(PROVIDED INFORMATION Opens)
-- ==== Sys2Proof/Certificates/Slice0/Obligations.lean ====
section
/-! DEFINITION. The statements for the provers, from the numbered rules of spec/ (OBLIGATIONS.json lists them).
`exec` runs an operation on the state acceptance prepared, up to its first link step; each link step after it is one
step of the machine, so an operation that uses the link ends `n` link steps later (R18, R292). `t = (s with …)` in a
conclusion is the frame: every field not named is unchanged. The hidden IDX, ACC, NEXP and RXBUF are named only where
a rule fixes them. -/

open Sys2Proof Sys2Proof.Machine

/-! ## Encoding -/

/-- Decoding an encoded well-formed instruction, of any row, gives it back. -/
def Obligations.DecodeOfEncodeIsIdentity : Prop :=
  ∀ i : Instr, i.wf = true → decode (encode i) = .ok i

/-- The bytes of a frame the decoder accepts are exactly the encoding of what it answers. -/
def Obligations.DecodedFrameReencodesToItsBytes : Prop :=
  ∀ (dir : FrameDir) (bytes : List Byte) (i : Instr),
    decode (.frame dir bytes) = .ok i → encode i = .frame dir bytes

/-- R113, R114 by arithmetic on the words: every OP selects its operation with the fields it reads, and no other
bit of the words matters. -/
def Obligations.RequestWordsSelectTheOperation : Prop :=
  ∀ (req0 req1 : HostWord) (data : List Byte), data.length = 259 →
    let func : Byte := BitVec.ofNat 8 (req0.toNat / 2 ^ 8)
    let d1 : Byte := BitVec.ofNat 8 (req0.toNat / 2 ^ 16)
    let d2 : Byte := BitVec.ofNat 8 (req0.toNat / 2 ^ 24)
    let n := req1.toNat % 512
    let dlen : Count := BitVec.ofNat 9 n
    let bytes := data.take (min n 259)
    decode (.request req0 req1 data) = .ok
      (match req0.toNat % 8 with
      | 0 => .chk dlen bytes
      | 1 => .bq func d1 d2
      | 2 => .bc func dlen bytes
      | 3 => .send
      | 4 => .pq
      | 5 => .pc
      | 6 => .xq func d1 d2
      | _ => .xc func dlen bytes)

/-- Words written out from the spec's encodings decode to the instructions they stand for, one at least of every row
of the table (95_test_vectors), among them request words with nonzero reserved bits; and the assembler's default
data bytes and pseudo-instructions (R118). Of the clauses on table bits, that a status of 0 is read as ANS_C and any
other as ANS_Q_ERR is the model's choice (log 9), and so is the numbering of the 48-bit rows, byte 0 highest (log 10). -/
def Obligations.SampleWordsDecodeToTheirRows : Prop :=
  decode (.request 0x00000000 0x00000002 [0xFF, 0x01]) = .ok (.chk 2 [0xFF, 0x01]) ∧
  decode (.request 0x00000000 0xFFFFFE00 []) = .ok (.chk 0 []) ∧
  decode (.request 0xFFFF0101 0 []) = .ok (.bq 0x01 0xFF 0xFF) ∧
  decode (.request 0x000000F9 0 []) = .ok (.bq 0x00 0x00 0x00) ∧
  decode (.request 0x00000502 1 [0x0C]) = .ok (.bc 0x05 1 [0x0C]) ∧
  decode (.request 0x00000003 0 []) = .ok .send ∧
  decode (.request 0x00000004 0 []) = .ok .pq ∧
  decode (.request 0x00000005 0 []) = .ok .pc ∧
  decode (.request 0x01003006 0 []) = .ok (.xq 0x30 0x00 0x01) ∧
  decode (.request 0x00000007 1 [0x01]) = .ok (.xc 0x00 1 [0x01]) ∧
  assemble (.bqDefault 0x01) = some (.request 0xFFFF0101 0 []) ∧
  assemble (.query 0x02) = some (.request 0xFFFF0206 0 []) ∧
  assemble (.control 0x00 [0x01]) = some (.request 0x00000007 1 [0x01]) ∧
  decodeTableWord 32 0xFFFF0206 = some (.xq 0x02 0xFF 0xFF) ∧
  decodeTableWord 24 0x700373 = some (.ansQErr 0x03 0x73) ∧
  decodeTableWord 24 0x700070 = some (.ansC 0x00 0x70) ∧
  decodeTableWord 48 0x830002FFFF83 = some (.qreq 0x02 0xFF 0xFF 0x83) ∧
  decodeTableWord 48 0x8C000002018F = some (.creq 0x00 0x02 [0x01] 0x8F) ∧
  decodeTableWord 48 0x70000303047A = some (.ansQOk 0x03 [0x03, 0x04] 0x7A)

/-! ## Checksum -/

/-- R141: the concatenation law, the running sum, independence of order, and R145's accumulator. -/
def Obligations.ChecksumOfConcatenation : Prop :=
  (∀ a b : List Byte, (checksum (a ++ b)).toNat = ((checksum a).toNat + (checksum b).toNat) % 256) ∧
  (∀ (s : List Byte) (v : Byte), (checksum (s ++ [v])).toNat = ((checksum s).toNat + v.toNat) % 256) ∧
  (∀ a b : List Byte, a.Perm b → checksum a = checksum b) ∧
  (∀ s : List Byte, accumulate s = checksum s)

/-- R140: the sum modulo 256, written by recursion. -/
def Obligations.ChecksumIsTheSumModulo256 : Prop :=
  checksum [] = 0 ∧ ∀ (v : Byte) (s : List Byte), (checksum (v :: s)).toNat = (v.toNat + (checksum s).toNat) % 256

/-- R142: the validator is the predicate the rule writes. -/
def Obligations.ValidatorAcceptsExactlyTheRule : Prop :=
  ∀ fr : List Byte, validFrame fr = true ↔
    1 ≤ fr.length ∧ ∃ c : Byte, fr[fr.length - 1]? = some c ∧ checksum (fr.take (fr.length - 1)) = c

/-- R143: whatever state it runs in and whatever the transport answers, a build that leaves a frame leaves a valid
one, and the link steps that follow keep it. -/
def Obligations.BuiltFramesValidate : Prop :=
  (∀ (f d1 d2 : Byte) (s t u : State) (n : Nat),
    exec (.bq f d1 d2) s = .next t ∨ exec (.xq f d1 d2) s = .next t → linkSteps n t = .next u →
    validFrame t.frameBytes = true ∧ validFrame u.frameBytes = true) ∧
  (∀ (f : Byte) (dlen : Count) (data : List Byte) (s t u : State) (n : Nat), dlen.toNat ≤ 254 →
    exec (.bc f dlen data) s = .next t ∨ exec (.xc f dlen data) s = .next t → linkSteps n t = .next u →
    validFrame t.frameBytes = true ∧ validFrame u.frameBytes = true)

/-- R146: the three corruptions the check accepts. -/
def Obligations.SumPreservingCorruptionsStayValid : Prop :=
  ∀ (pre mid post : List Byte) (x y c k : Byte), validFrame (pre ++ [x] ++ mid ++ [y] ++ post ++ [c]) = true →
    validFrame (pre ++ [y] ++ mid ++ [x] ++ post ++ [c]) = true ∧
    validFrame (pre ++ [x + k] ++ mid ++ [y - k] ++ post ++ [c]) = true ∧
    validFrame (pre ++ [x + k] ++ mid ++ [y] ++ post ++ [c + k]) = true

/-- R144: CHECKSUM (OP = 0; FUNC, D1, D2 ignored) of LDLEN ≤ 259 bytes ends OK with their checksum, above that
LENGTH; nothing else changes. -/
def Obligations.ChkWritesTheChecksumOrLength : Prop :=
  ∀ (dlen : Count) (data : List Byte) (s : State), (Instr.chk dlen data).wf = true →
    (∀ func d1 d2 : Byte,
      decode (.request (packReq0 0 func d1 d2) (packReq1 dlen) data) = .ok (.chk dlen data)) ∧
    (dlen.toNat ≤ 259 →
      exec (.chk dlen data) s = .next { s with
        result := { s.result with calcCk := checksum data, resultKind := .ok, resultValid := true, busy := false }
        seq := { s.seq with acc := checksum data, phase := .idle, cont := .none } }) ∧
    (259 < dlen.toNat →
      exec (.chk dlen data) s = .next { s with
        result := { s.result with resultKind := .length, resultValid := true, busy := false }
        seq := { s.seq with phase := .idle, cont := .none } })

/-! ## The framer -/

/-- R160: BUILD_QUERY (OP = 1; DLEN and DATA ignored) leaves `83 00 f d1 d2 cs` in FRAME, 6 in FRAME_LEN, cs in
CALC_CK, and ends OK; no other byte of FRAME and no other field changes. -/
def Obligations.BqBuildsTheQueryFrame : Prop :=
  ∀ (f d1 d2 : Byte) (s : State),
    (∀ (req1 : HostWord) (data : List Byte),
      decode (.request (packReq0 1 f d1 d2) req1 data) = .ok (.bq f d1 d2)) ∧
    ∃ t : State, exec (.bq f d1 d2) s = .next t ∧
    t.frameBytes = [0x83, 0x00, f, d1, d2, 0x83 + f + d1 + d2] ∧
    (∀ j, 6 ≤ j → t.bufs.frame.read j = s.bufs.frame.read j) ∧
    t = { s with
      bufs := { s.bufs with frame := t.bufs.frame }
      result := { s.result with
        frameLen := 6, calcCk := 0x83 + f + d1 + d2, resultKind := .ok, resultValid := true, busy := false }
      seq := { s.seq with acc := t.seq.acc, phase := .idle, cont := .none } }

/-- R161: BUILD_CONTROL (OP = 2; D1 and D2 ignored) of LDLEN ≤ 254 bytes leaves `8C 00 f L d.. cs` in FRAME; above
that FRAME_LEN = 0 and LENGTH, and FRAME is not written. -/
def Obligations.BcBuildsTheControlFrameOrLength : Prop :=
  ∀ (f : Byte) (dlen : Count) (data : List Byte) (s : State), (Instr.bc f dlen data).wf = true →
    (∀ d1 d2 : Byte,
      decode (.request (packReq0 2 f d1 d2) (packReq1 dlen) data) = .ok (.bc f dlen data)) ∧
    (dlen.toNat ≤ 254 → ∃ t : State, exec (.bc f dlen data) s = .next t ∧
      let cs := checksum ([0x8C, 0x00, f, BitVec.ofNat 8 (dlen.toNat + 1)] ++ data)
      t.frameBytes = [0x8C, 0x00, f, BitVec.ofNat 8 (dlen.toNat + 1)] ++ data ++ [cs] ∧
      (∀ j, dlen.toNat + 5 ≤ j → t.bufs.frame.read j = s.bufs.frame.read j) ∧
      t = { s with
        bufs := { s.bufs with frame := t.bufs.frame }
        result := { s.result with
          frameLen := dlen + 5, calcCk := cs, resultKind := .ok, resultValid := true, busy := false }
        seq := { s.seq with acc := t.seq.acc, phase := .idle, cont := .none } }) ∧
    (254 < dlen.toNat →
      exec (.bc f dlen data) s = .next { s with
        result := { s.result with frameLen := 0, resultKind := .length, resultValid := true, busy := false }
        seq := { s.seq with phase := .idle, cont := .none } })

/-- R162, R292: a transport that accepts every byte of FRAME: SEND ends OK FRAME_LEN link steps after acceptance, at
once with FRAME_LEN = 0. -/
def Obligations.SendTransmitsTheFrame : Prop :=
  ∀ (s : State) (rest : List TxAnswer), s.result.frameLen.toNat ≤ 259 →
    s.link.txAnswers = List.replicate s.result.frameLen.toNat .ok ++ rest →
    ∃ a t : State, exec .send s = .next a ∧ linkSteps s.result.frameLen.toNat a = .next t ∧ t.endedWith .ok ∧
      t = { s with
        link := { s.link with txAnswers := rest, history := s.link.history ++ sentOk s.frameBytes }
        result := { s.result with
          txCount := s.result.frameLen, resultKind := .ok, resultValid := true, busy := false }
        seq := t.seq }

/-- R162, R255: a write failure on byte k ends SEND with IO, IO_DIR = 0 and TX_COUNT = k; the k bytes before it
stay sent, nothing follows. -/
def Obligations.SendStopsAtAWriteFailure : Prop :=
  ∀ (s : State) (k : Nat) (b : Byte) (rest : List TxAnswer), s.result.frameLen.toNat ≤ 259 →
    s.frameBytes[k]? = some b → s.link.txAnswers = List.replicate k .ok ++ .ioerr :: rest →
    ∃ a t : State, exec .send s = .next a ∧ linkSteps (k + 1) a = .next t ∧ t.endedWith .io ∧
      t = { s with
        link := { s.link with
          txAnswers := rest
          history := s.link.history ++ sentOk (s.frameBytes.take k) ++ [LinkEvent.tx b .ioerr] }
        result := { s.result with
          txCount := BitVec.ofNat 9 k, ioDir := .transmit, resultKind := .io, resultValid := true, busy := false }
        seq := t.seq }

/-- R162, R288 (log 6): k link steps into its frame, k < FRAME_LEN, SEND has sent k bytes and stands at byte k: no
result is recorded and BUSY is as it was. Without a further answer it stays there. -/
def Obligations.SendWaitsForTheTransport : Prop :=
  ∀ (s : State) (k : Nat) (rest : List TxAnswer), s.result.frameLen.toNat ≤ 259 → k < s.result.frameLen.toNat →
    s.link.txAnswers = List.replicate k .ok ++ rest →
    ∃ a t : State, exec .send s = .next a ∧ linkSteps k a = .next t ∧ (rest = [] → linkStep t = .next t) ∧
      t = { s with
        link := { s.link with txAnswers := rest, history := s.link.history ++ sentOk (s.frameBytes.take k) }
        seq := { s.seq with cont := .send none, idx := BitVec.ofNat 9 k } }

/-- R290: CHK, SEND, PQ and PC leave FRAME and FRAME_LEN alone, and so does every link step. -/
def Obligations.FramePersistsOverOtherOperations : Prop :=
  (∀ (i : Instr) (s t : State), (∃ dlen data, i = .chk dlen data) ∨ i = .send ∨ i = .pq ∨ i = .pc →
    exec i s = .next t → t.bufs.frame = s.bufs.frame ∧ t.result.frameLen = s.result.frameLen) ∧
  (∀ s t : State, linkStep s = .next t → t.bufs.frame = s.bufs.frame ∧ t.result.frameLen = s.result.frameLen)

/-! ## The parser -/

/-- R192: the control status table, with the codes of R37, and that a valid control answer of this status is
decoded by it, the raw byte kept in STATUS_RAW. -/
def Obligations.ControlStatusTable : Prop :=
  ∀ st : Byte, st ≠ 0x00 →
    (statusCodeCode (decodeCtl st)).toNat = (if st.toNat ≤ 4 then st.toNat else 5) ∧
    ∀ (s : State) (rest : List RxAnswer), s.link.rxStream = (ansShort st).map RxAnswer.byte ++ rest →
      ∃ a t : State, exec .pc s = .next a ∧ linkSteps 3 a = .next t ∧ t.endedWith .status ∧
        t.result.statusCode = decodeCtl st ∧ t.result.statusRaw = st

/-- R193: the query status table, in which 0x01 and 0x02 are Unknown, and that a valid abnormal query answer of this
status is decoded by it. -/
def Obligations.QueryStatusTable : Prop :=
  ∀ st : Byte, st ≠ 0x00 →
    (statusCodeCode (decodeQry st)).toNat = (if st = 0x03 then 3 else if st = 0x04 then 4 else 5) ∧
    ∀ (s : State) (rest : List RxAnswer), s.link.rxStream = (ansShort st).map RxAnswer.byte ++ rest →
      ∃ a t : State, exec .pq s = .next a ∧ linkSteps 3 a = .next t ∧ t.endedWith .status ∧
        t.result.statusCode = decodeQry st ∧ t.result.statusRaw = st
(PROVIDED INFORMATION Closes)
# BRIEF:
Using the data above, reproduce exactly the lines between those holding "decodeTableWord 48 0x70000303047A" and "validFrame (pre ++ [y]", inclusive, and no others.

# PROBLEM SOLUTION:
  decodeTableWord 48 0x70000303047A = some (.ansQOk 0x03 [0x03, 0x04] 0x7A)

/-! ## Checksum -/

/-- R141: the concatenation law, the running sum, independence of order, and R145's accumulator. -/
def Obligations.ChecksumOfConcatenation : Prop :=
  (∀ a b : List Byte, (checksum (a ++ b)).toNat = ((checksum a).toNat + (checksum b).toNat) % 256) ∧
  (∀ (s : List Byte) (v : Byte), (checksum (s ++ [v])).toNat = ((checksum s).toNat + v.toNat) % 256) ∧
  (∀ a b : List Byte, a.Perm b → checksum a = checksum b) ∧
  (∀ s : List Byte, accumulate s = checksum s)

/-- R140: the sum modulo 256, written by recursion. -/
def Obligations.ChecksumIsTheSumModulo256 : Prop :=
  checksum [] = 0 ∧ ∀ (v : Byte) (s : List Byte), (checksum (v :: s)).toNat = (v.toNat + (checksum s).toNat) % 256

/-- R142: the validator is the predicate the rule writes. -/
def Obligations.ValidatorAcceptsExactlyTheRule : Prop :=
  ∀ fr : List Byte, validFrame fr = true ↔
    1 ≤ fr.length ∧ ∃ c : Byte, fr[fr.length - 1]? = some c ∧ checksum (fr.take (fr.length - 1)) = c

/-- R143: whatever state it runs in and whatever the transport answers, a build that leaves a frame leaves a valid
one, and the link steps that follow keep it. -/
def Obligations.BuiltFramesValidate : Prop :=
  (∀ (f d1 d2 : Byte) (s t u : State) (n : Nat),
    exec (.bq f d1 d2) s = .next t ∨ exec (.xq f d1 d2) s = .next t → linkSteps n t = .next u →
    validFrame t.frameBytes = true ∧ validFrame u.frameBytes = true) ∧
  (∀ (f : Byte) (dlen : Count) (data : List Byte) (s t u : State) (n : Nat), dlen.toNat ≤ 254 →
    exec (.bc f dlen data) s = .next t ∨ exec (.xc f dlen data) s = .next t → linkSteps n t = .next u →
    validFrame t.frameBytes = true ∧ validFrame u.frameBytes = true)

/-- R146: the three corruptions the check accepts. -/
def Obligations.SumPreservingCorruptionsStayValid : Prop :=
  ∀ (pre mid post : List Byte) (x y c k : Byte), validFrame (pre ++ [x] ++ mid ++ [y] ++ post ++ [c]) = true →
    validFrame (pre ++ [y] ++ mid ++ [x] ++ post ++ [c]) = true ∧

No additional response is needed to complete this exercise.